Recordaréis que
mientras la viudita no daba paz al abanico, acertaron a pasar por allí un
filósofo y su esposa. Y el filósofo, al enterarse del fin de tanto abaniqueo,
sacó su abanico correspon-diente -sin abanico no hay chino- y ayudó a la
viudita a secar la tierra. Por cuanto la esposa del filósofo, al verle tan
complaciente, se irguió vibrando lo mismo que una víbora, y a pesar de que su
marido le hacía señas de que se reportase, hartó de vituperios a la
abanicadora, poniéndola como solo dicen dueñas irritadas y picadas del aguijón
de la virtuosa envidia. Tal fue la sarta de denuestos y tantas las alharacas de
constancia inexpugnable y honestidad invencible de la matrona, que por primera
vez su esposo, hombre asaz distraído, a fuer de sabio, y mejor versado en las
doctrinas del I-King que en las máculas y triquiñuelas del corazón,
concibió ciertas dudas crueles y se planteó el problema de si lo que más se
cacarea es lo más real y positivo; por lo cual, y siendo de suyo propenso a la
investigación, resolvió someter a prueba la constancia de la esposa modelo, que
acababa de abrumar y sacar los colores a la tornadiza viuda.
A los pocos días
se esparció la voz de que la ciencia sinense había sufrido cruel e irreparable
pérdida con el fallecimiento del doctísimo Li-Kuan -que así se llamaba nuestro
filósofo- y de que su esposa Pan-Siao se hallaba inconsolable, a punto de
sucumbir a la aflicción. En efecto, cuantos indicios exteriores pueden revelar
la más honda pena, advertíanse en Pan-Siao el día de las exequias: torrentes de
lágrimas abrasadoras, ojos fijos en el cielo como pidiéndole fuerzas para
soportar el suplicio, manos cruzadas sobre el pecho, ataques de nervios y
frecuentes síncopes, en que la pobrecilla se quedaba sin movimiento ni
conciencia, y sólo a fuerza de auxilios volvía en sí para derramar nuevo llanto
y desmayarse con mayor denuedo.
Entre los amigos
que la acompañaban en su tribulación se contaba el joven Ta-Hio, discípulo
predilecto del difunto, y mancebo en quien lo estudioso no quitaba lo galán.

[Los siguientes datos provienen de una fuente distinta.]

-- ==== Sys2Proof/Machine/Control.lean ====
section
/-! DEFINITION. The meanings of the control transfer instructions (`43_control_transfer.md`, R260 to R274). A taken
transfer to an odd address raises PcOdd and leaves nothing behind (R261); none writes a flag. -/

namespace Sys2Proof.Machine

/-- cBR: relative, from `pc0 + 2` (R263). -/
def execCBr (ee : Byte) (k : Cond) (s : State) : Host.Outcome State Fault Refusal :=
  complete s do
    if s.cond k then setPc (branchTarget s.pc ee) s
    else .ok s.next2

/-- sBR: relative, 12-bit displacement (R264). -/
def execSBr (efg : BitVec 12) (s : State) : Host.Outcome State Fault Refusal :=
  complete s do
    setPc (shortTarget s.pc efg) s

/-- cpBSR: call to `pc0 + 4 + P0`; P0 is popped on both paths (R265, D29, C7). -/
def execCpBsr (k : Cond) (s : State) : Host.Outcome State Fault Refusal :=
  complete s do
    needEntries .param 1 s
    if s.cond k then
      needEven (stackTarget s.pc s.p0)
      let (d, s1) ← pop .param s
      callPc (after2 s.pc) (stackTarget s.pc d) s1
    else
      let (_, s1) ← pop .param s
      .ok s1.next2

/-- sBSR: relative call (R266). -/
def execSBsr (efg : BitVec 12) (s : State) : Host.Outcome State Fault Refusal :=
  complete s do
    callPc (after2 s.pc) (shortTarget s.pc efg) s

/-- cJMP: jump to nnnn (R267). -/
def execCJmp (n : Word) (k : Cond) (s : State) : Host.Outcome State Fault Refusal :=
  complete s do
    if s.cond k then setPc n s
    else .ok s.next4

/-- cpJMP: jump to P0, popped on both paths (R268). -/
def execCpJmp (k : Cond) (s : State) : Host.Outcome State Fault Refusal :=
  complete s do
    needEntries .param 1 s
    if s.cond k then
      needEven s.p0
      let (a, s1) ← pop .param s
      .ok (s1.goto a)
    else
      let (_, s1) ← pop .param s
      .ok s1.next2

/-- sJMP: jump to the short address (R269). -/
def execSJmp (abc : BitVec 12) (s : State) : Host.Outcome State Fault Refusal :=
  complete s do
    setPc (shortAddr abc) s

/-- cJSR: call to nnnn, return address `pc0 + 4` (R270). -/
def execCJsr (n : Word) (k : Cond) (s : State) : Host.Outcome State Fault Refusal :=
  complete s do
    if s.cond k then callPc (after4 s.pc) n s
    else .ok s.next4

/-- cpJSR: call to P0, popped on both paths (R271). -/
def execCpJsr (k : Cond) (s : State) : Host.Outcome State Fault Refusal :=
  complete s do
    needEntries .param 1 s
    if s.cond k then
      needEven s.p0
      let (a, s1) ← pop .param s
      callPc (after2 s.pc) a s1
    else
      let (_, s1) ← pop .param s
      .ok s1.next2

/-- sJSR: call to the short address (R272). -/
def execSJsr (abc : BitVec 12) (s : State) : Host.Outcome State Fault Refusal :=
  complete s do
    callPc (after2 s.pc) (shortAddr abc) s

/-- cRTS: the return, if the condition is met (R273); also the return from a trap or interrupt handler (R352). -/
def execCRts (k : Cond) (s : State) : Host.Outcome State Fault Refusal :=
  complete s do
    if s.cond k then returnPc s
    else .ok s.next2

end Sys2Proof.Machine
end

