-- ==== Sys2Proof/Machine/StackOps.lean ====
section
/-! DEFINITION. The meanings of the stack, register-transfer and flag instructions (`41_stack_and_registers.md`,
R190 to R209). Every one is 2 bytes long. -/

namespace Sys2Proof.Machine

/-! ## Parameter stack shuffles -/

/-- DEL: P0 popped and discarded (R192). -/
def execDel (s : State) : Host.Outcome State Fault Refusal :=
  complete s do
    let (_, s1) ← pop .param s
    .ok s1.next2

/-- DUPL: P0 pushed again (R193). -/
def execDupl (s : State) : Host.Outcome State Fault Refusal :=
  complete s do
    let s1 ← orHalt (push .param s.p0 s)
    .ok s1.next2

/-- SOT: P1, read before the shift, is pushed (R194). -/
def execSot (s : State) : Host.Outcome State Fault Refusal :=
  complete s do
    let s1 ← orHalt (push .param s.p1 s)
    .ok s1.next2

/-- SWAP: P0 and P1 exchanged; no counter is looked at (R195, R27). -/
def execSwap (s : State) : Host.Outcome State Fault Refusal :=
  complete s (.ok (s.setP01 s.p1 s.p0).next2)

/-- RTU: new P2 = old P0, new P1 = old P2, new P0 = old P1 (R196). -/
def execRtu (s : State) : Host.Outcome State Fault Refusal :=
  complete s (.ok (s.setP012 s.p1 s.p2 s.p0).next2)

/-- RTD: new P0 = old P2, new P1 = old P0, new P2 = old P1 (R197). -/
def execRtd (s : State) : Host.Outcome State Fault Refusal :=
  complete s (.ok (s.setP012 s.p2 s.p0 s.p1).next2)

/-! ## Between the stacks -/

/-- PTOR: the pop is complete before the push (R191, R198). -/
def execPtor (s : State) : Host.Outcome State Fault Refusal :=
  complete s do
    let (v, s1) ← pop .param s
    let s2 ← orHalt (push .ret v s1)
    .ok s2.next2

/-- RTOP: the pop is complete before the push (R191, R199). -/
def execRtop (s : State) : Host.Outcome State Fault Refusal :=
  complete s do
    let (v, s1) ← pop .ret s
    let s2 ← orHalt (push .param v s1)
    .ok s2.next2

/-- IDX: R0 pushed on the parameter stack (R200). -/
def execIdx (s : State) : Host.Outcome State Fault Refusal :=
  complete s do
    let s1 ← orHalt (push .param s.r0 s)
    .ok s1.next2

/-- XRP: P0 and R0 exchanged (R201). -/
def execXrp (s : State) : Host.Outcome State Fault Refusal :=
  complete s (.ok ((s.setP0 s.r0).setR0 s.p0).next2)

/-! ## Condition to value -/

/-- FLAG: P0 replaced by #0001 or #0000; Z is not written (R202, C6). -/
def execFlag (k : Cond) (s : State) : Host.Outcome State Fault Refusal :=
  complete s (.ok (s.setP0 (if s.cond k then 0x0001#16 else 0x0000#16)).next2)

/-! ## Register transfers -/

/-- PUSHPS: the register as it was before the instruction, after its fetch, is pushed (R54, R203, entry 15). -/
def execPushPs (r : Reg) (s : State) : Host.Outcome State Fault Refusal :=
  complete s do
    let s1 ← orHalt (push .param (s.readReg r) s)
    .ok s1.next2

/-- POPPS: the whole pop, then the register is written (R54, R204). -/
def execPopPs (r : Reg) (s : State) : Host.Outcome State Fault Refusal :=
  complete s (popInto .param r s)

/-- PUSHRS: as PUSHPS, on the return stack (R54, R205, C10). -/
def execPushRs (r : Reg) (s : State) : Host.Outcome State Fault Refusal :=
  complete s do
    let s1 ← orHalt (push .ret (s.readReg r) s)
    .ok s1.next2

/-- POPRS: as POPPS, from the return stack; `PC POPRS` is a return (R54, R206). -/
def execPopRs (r : Reg) (s : State) : Host.Outcome State Fault Refusal :=
  complete s (popInto .ret r s)

/-! ## Single flags -/

/-- SET: I and EE are refused, "unpredictable results" (R207, D30, entry 13). -/
def execSet (m : FlagSel) (s : State) : Host.Outcome State Fault Refusal :=
  if m = .i ∨ m = .ee then .refused (.unpredictableSet m)
  else complete s (.ok (s.setFlags (s.flags.put m true)).next2)

/-- CLEAR: any of the eight flags (R208). -/
def execClear (m : FlagSel) (s : State) : Host.Outcome State Fault Refusal :=
  complete s (.ok (s.setFlags (s.flags.put m false)).next2)

end Sys2Proof.Machine
end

Así que se disolvió el duelo y se quedó sola la viudita, toda suspirona y
gemebunda, Ta-Hio se le acercó y comenzó a decirle, en muy discretas y
compuestas razones, que no era cuerdo afligirse de aquel modo tan rabioso y
nocivo a la salud; que sin ofensa de las altas prendas y singulares méritos del
fallecido maestro, la noble Pan-Siao debía hacerse cargo de que su propia vida
también tenía un valor infinito y que todo cuanto llorase y se desesperase no
serviría para devolver el soplo de la existencia al ilustre y luminoso Li-Kuan.
Respondió la
viuda con sollozos, declarando que para ella no había en el mundo consuelo,
además de que su inútil vida nada importaba desde que faltaba lo único en que
la tenía puesta; y entonces el discípulo, con amorosa turbación y palabras algo
trabadas -en tales casos son mejores que muy hilados discursos, dijo que,
puesto que ningún hombre del mundo valiese lo que Li-Kuan, alguno podría haber
que no le cediese la palma en adorar a la bella Pan-Siao; que si en vida del
maestro guardaba silencio por respetos altísimos, ahora quería, por lo menos,
desahogar su corazón, aunque le costase ser arrojado del paraíso, que era donde
Pan-Siao respiraba, y que si al cabo había de morir de amante silencioso,
prefería morir de rigores, acabando su declaración con echarse a los diminutos
pies de la viuda, la cual, lánguida y algo llorosa aún, tratándole de loquillo,
le alzó gentilmente del suelo, asegurando benignamente que merecía, en efecto,
ser echado a la calle, y que si ella no lo hacía, era sólo en memoria de la
mucha estimación en que tenía a su discípulo el luminoso difunto. Y, sin duda,
la misma estimación y el mismo recuerdo fueron los que, de allí a poco -cuando
todavía por mucho que la abanicase, no estaría seca la tierra de la fosa de
Li-Kuan- impulsaron a su viuda a contraer vínculos eternos con el gallardo
Ta-Hio.
Vino la noche de
bodas, y al entrar los novios en la cámara nupcial, notó la esposa que el nuevo
esposo estaba no alegre y radiante, sino en extremo abatido y melancólico, y
que lejos de festejarla, callaba y se desviaba cuanto podía; y habiéndole
afanosamente preguntado la causa, respondió Ta-Hio con modestia que, le
asustaba el exceso de su dicha, y le parecía imposible que él, el último de los
mortales, hubiese podido borrar la imagen de aquel faro de ciencia, el ilustre
Li-Kuan. Tranquilizóle Pan-Siao con extremosas protestas, jurando que Li-Kuan
era, sin duda, un faro y un sapientísimo comentador de la profunda doctrina del
Libro de la razón suprema, pero que una cosa es el Libro de la razón
suprema y otra embelesar a las mujeres, y que a ella Li-Kuan no la había
embelesado ni miaja. Entonces Ta-Hio replicó que también le angustiaba mucho
estar advirtiendo los primeros síntomas de cierto mal que solía padecer, mal
gravísimo, que no sólo le privaba del sentido, sino que amenazaba su vida. Y
Pan-Siao, viéndole pálido, desencajado, con los ojos en blanco, agitado ya de
un convulsivo temblor...
-Mi sándalo
perfumado -le dijo, ¿con qué se te quita ese mal? Sépalo yo para buscar en los
confines del mundo el remedio.
-¡Ay mísero de
mí! ¡Que no se me quita el ataque sino aplicándome al corazón sesos de difunto!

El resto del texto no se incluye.